Only a number is expected in reply: the number of lines below that include the word "cwImage".

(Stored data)
• • •

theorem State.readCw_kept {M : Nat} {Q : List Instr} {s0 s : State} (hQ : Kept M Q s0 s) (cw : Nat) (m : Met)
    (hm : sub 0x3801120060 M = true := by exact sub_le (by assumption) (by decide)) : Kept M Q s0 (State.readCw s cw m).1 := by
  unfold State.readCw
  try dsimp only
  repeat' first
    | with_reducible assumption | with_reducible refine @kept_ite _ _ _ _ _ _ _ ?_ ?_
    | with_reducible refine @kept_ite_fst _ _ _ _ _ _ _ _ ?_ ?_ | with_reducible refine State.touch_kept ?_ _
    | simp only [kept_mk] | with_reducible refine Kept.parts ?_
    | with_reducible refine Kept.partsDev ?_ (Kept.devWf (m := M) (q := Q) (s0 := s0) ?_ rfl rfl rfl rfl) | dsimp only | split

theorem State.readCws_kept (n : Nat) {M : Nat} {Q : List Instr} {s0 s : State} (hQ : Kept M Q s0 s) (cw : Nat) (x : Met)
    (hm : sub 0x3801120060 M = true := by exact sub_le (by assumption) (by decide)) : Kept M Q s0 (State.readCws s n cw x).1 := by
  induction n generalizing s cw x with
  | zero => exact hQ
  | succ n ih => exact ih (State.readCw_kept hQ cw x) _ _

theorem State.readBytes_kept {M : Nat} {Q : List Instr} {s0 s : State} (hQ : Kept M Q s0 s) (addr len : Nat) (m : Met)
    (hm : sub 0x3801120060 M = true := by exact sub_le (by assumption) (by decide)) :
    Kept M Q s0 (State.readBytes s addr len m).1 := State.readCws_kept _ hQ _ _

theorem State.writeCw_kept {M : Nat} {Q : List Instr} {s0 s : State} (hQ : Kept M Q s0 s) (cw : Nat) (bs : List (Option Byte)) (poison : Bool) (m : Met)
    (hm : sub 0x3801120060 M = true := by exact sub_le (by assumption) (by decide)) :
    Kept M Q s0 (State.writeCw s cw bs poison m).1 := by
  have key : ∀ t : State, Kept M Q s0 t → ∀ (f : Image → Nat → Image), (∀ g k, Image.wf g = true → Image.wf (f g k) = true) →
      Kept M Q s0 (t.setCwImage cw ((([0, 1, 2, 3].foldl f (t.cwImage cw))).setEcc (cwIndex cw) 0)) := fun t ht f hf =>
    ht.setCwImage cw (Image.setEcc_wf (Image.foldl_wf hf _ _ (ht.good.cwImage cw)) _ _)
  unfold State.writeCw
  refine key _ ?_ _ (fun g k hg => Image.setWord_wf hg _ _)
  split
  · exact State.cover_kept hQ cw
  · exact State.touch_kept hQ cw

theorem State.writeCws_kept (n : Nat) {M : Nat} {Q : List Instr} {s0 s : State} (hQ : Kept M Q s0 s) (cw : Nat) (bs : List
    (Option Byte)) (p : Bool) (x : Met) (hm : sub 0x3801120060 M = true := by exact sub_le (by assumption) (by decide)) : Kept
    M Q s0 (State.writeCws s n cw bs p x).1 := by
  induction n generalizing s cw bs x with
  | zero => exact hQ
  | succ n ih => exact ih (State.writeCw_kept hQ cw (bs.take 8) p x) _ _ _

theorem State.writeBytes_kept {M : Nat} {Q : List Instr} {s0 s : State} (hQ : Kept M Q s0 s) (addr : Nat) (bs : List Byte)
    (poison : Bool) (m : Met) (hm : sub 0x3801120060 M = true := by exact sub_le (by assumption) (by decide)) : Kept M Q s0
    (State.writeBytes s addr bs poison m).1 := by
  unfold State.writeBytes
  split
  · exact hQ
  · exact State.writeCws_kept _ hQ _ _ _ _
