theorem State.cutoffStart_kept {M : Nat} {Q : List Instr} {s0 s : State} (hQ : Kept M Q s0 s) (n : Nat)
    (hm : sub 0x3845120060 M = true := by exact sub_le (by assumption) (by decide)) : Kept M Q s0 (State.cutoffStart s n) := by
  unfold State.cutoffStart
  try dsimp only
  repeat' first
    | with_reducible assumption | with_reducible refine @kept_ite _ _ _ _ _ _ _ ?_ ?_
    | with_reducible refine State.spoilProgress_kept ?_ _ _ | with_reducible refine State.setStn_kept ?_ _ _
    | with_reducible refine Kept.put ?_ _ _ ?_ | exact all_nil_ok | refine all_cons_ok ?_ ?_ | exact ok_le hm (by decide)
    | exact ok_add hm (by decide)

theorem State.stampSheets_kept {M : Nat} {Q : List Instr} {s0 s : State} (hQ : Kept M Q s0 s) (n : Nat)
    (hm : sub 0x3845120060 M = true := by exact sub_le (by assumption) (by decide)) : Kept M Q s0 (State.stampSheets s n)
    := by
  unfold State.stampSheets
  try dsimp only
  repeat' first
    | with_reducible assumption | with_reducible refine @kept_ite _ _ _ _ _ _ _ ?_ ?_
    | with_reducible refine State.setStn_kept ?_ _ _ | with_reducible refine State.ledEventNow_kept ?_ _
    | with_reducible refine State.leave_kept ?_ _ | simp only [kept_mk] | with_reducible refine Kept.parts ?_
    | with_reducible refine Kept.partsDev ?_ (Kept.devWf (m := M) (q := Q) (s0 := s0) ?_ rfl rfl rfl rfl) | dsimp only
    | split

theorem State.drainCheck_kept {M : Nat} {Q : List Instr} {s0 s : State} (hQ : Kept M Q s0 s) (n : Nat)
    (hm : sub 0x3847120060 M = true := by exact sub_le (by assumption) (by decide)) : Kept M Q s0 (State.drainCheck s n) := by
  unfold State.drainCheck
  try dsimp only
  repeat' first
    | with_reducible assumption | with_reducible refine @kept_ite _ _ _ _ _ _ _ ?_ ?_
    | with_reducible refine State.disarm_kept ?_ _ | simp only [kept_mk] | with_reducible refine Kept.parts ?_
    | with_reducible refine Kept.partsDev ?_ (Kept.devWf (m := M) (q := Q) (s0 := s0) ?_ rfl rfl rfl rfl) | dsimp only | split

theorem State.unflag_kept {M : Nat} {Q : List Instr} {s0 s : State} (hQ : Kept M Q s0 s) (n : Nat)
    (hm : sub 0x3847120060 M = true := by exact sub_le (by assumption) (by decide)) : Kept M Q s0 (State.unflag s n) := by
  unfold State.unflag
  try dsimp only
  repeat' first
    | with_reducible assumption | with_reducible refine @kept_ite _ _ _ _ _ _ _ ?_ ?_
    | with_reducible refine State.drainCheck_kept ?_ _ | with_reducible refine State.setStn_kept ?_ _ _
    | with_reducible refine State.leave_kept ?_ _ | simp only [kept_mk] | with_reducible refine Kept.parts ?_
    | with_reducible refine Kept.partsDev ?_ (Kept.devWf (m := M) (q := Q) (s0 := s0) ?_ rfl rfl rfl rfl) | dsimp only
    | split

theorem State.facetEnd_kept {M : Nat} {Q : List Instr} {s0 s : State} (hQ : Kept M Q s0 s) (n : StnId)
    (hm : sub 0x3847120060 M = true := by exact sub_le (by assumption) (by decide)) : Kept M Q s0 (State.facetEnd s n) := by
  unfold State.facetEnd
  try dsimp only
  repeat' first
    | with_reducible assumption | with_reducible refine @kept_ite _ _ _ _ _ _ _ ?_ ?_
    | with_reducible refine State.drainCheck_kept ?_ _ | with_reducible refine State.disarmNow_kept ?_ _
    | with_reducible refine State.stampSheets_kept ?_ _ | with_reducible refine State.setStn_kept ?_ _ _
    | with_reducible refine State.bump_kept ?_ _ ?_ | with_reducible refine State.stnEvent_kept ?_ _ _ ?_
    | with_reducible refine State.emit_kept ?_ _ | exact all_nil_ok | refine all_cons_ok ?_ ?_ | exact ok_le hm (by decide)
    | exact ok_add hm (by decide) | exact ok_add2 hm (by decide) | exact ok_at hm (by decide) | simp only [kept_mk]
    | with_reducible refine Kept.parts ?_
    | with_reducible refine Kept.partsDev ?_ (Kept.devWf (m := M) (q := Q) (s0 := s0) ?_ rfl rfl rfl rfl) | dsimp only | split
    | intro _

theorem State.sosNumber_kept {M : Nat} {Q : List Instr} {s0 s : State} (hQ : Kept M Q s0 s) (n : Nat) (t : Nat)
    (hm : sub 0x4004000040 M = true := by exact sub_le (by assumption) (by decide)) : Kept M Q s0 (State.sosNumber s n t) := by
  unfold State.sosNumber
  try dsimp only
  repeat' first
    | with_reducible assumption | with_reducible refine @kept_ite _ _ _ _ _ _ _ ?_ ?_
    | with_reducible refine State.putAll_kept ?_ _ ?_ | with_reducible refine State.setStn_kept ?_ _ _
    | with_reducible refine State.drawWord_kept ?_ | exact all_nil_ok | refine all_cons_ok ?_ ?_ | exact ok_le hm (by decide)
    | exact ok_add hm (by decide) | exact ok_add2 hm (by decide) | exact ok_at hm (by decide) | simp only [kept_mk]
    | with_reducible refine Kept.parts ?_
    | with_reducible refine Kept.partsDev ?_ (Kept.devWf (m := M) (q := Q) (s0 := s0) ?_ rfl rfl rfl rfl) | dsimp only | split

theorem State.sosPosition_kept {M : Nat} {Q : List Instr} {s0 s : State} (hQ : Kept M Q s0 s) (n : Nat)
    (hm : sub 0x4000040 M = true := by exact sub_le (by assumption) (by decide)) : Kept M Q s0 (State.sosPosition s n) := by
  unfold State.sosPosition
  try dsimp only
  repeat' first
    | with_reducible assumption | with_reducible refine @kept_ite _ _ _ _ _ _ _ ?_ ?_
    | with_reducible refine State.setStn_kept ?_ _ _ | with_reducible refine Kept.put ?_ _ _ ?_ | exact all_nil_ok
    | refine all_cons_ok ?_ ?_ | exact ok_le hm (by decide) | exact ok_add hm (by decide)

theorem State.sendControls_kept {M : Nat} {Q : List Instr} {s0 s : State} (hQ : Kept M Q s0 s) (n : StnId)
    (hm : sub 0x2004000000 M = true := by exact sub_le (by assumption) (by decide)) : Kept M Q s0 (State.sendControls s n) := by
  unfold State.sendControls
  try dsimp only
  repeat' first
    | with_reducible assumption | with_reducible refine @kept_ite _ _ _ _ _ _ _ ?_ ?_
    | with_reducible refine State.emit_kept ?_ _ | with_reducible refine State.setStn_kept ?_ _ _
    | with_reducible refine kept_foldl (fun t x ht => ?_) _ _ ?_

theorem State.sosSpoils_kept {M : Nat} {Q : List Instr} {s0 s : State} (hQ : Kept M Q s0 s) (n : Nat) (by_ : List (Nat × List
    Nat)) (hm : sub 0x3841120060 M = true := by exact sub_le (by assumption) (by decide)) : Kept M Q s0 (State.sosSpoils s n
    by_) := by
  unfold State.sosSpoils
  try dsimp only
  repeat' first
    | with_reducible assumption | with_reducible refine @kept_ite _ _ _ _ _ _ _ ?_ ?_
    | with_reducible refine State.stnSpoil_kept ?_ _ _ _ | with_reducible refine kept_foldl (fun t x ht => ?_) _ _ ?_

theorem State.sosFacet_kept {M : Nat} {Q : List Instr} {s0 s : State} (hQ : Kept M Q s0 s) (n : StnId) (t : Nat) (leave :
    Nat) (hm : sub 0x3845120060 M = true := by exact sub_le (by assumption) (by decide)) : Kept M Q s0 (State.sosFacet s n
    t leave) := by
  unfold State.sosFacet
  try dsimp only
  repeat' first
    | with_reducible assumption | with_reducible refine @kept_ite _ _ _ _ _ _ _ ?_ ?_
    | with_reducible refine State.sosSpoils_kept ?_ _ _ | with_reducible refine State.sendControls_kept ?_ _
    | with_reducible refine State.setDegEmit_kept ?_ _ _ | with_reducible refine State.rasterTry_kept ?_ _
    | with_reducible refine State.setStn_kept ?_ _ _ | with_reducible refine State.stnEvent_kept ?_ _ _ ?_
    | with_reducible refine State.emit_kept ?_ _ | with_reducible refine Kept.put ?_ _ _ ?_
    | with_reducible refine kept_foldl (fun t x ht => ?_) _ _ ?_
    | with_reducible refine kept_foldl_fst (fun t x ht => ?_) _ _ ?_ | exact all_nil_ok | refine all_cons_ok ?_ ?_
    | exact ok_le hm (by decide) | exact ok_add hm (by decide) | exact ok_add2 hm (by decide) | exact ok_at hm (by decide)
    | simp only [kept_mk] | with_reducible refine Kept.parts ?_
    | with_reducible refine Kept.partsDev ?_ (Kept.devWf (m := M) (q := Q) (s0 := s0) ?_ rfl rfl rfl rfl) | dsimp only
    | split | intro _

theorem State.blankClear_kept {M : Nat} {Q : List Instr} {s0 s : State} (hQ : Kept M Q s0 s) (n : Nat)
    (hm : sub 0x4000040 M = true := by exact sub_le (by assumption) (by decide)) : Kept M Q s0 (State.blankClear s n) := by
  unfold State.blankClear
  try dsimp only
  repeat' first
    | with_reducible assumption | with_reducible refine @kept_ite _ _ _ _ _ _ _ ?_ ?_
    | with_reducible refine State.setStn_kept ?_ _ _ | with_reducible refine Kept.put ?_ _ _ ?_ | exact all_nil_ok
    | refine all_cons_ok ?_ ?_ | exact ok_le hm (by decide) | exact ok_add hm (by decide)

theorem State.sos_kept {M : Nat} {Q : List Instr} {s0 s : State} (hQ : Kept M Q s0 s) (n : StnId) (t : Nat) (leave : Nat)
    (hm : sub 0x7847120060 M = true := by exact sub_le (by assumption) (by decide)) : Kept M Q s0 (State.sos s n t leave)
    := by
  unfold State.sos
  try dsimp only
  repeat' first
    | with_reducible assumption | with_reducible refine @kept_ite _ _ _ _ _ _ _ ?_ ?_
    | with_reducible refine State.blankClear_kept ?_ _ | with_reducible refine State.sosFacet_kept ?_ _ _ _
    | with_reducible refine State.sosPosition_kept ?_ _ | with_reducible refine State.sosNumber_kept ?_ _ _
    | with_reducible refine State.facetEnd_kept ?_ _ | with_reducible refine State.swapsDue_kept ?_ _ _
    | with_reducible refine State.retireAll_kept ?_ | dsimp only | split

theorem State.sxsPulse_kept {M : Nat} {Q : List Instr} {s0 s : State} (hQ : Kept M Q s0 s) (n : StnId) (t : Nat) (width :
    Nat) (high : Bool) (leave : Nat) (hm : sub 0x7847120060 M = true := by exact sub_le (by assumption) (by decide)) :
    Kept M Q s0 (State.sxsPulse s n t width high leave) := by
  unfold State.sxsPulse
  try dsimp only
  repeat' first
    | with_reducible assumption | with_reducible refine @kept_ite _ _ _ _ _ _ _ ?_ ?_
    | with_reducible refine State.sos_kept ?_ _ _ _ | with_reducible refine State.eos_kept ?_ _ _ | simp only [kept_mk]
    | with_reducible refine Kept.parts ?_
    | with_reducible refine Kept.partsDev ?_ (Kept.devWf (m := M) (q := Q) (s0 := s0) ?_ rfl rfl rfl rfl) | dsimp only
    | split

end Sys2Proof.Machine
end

• • •

YOUR SOLUTION :: 2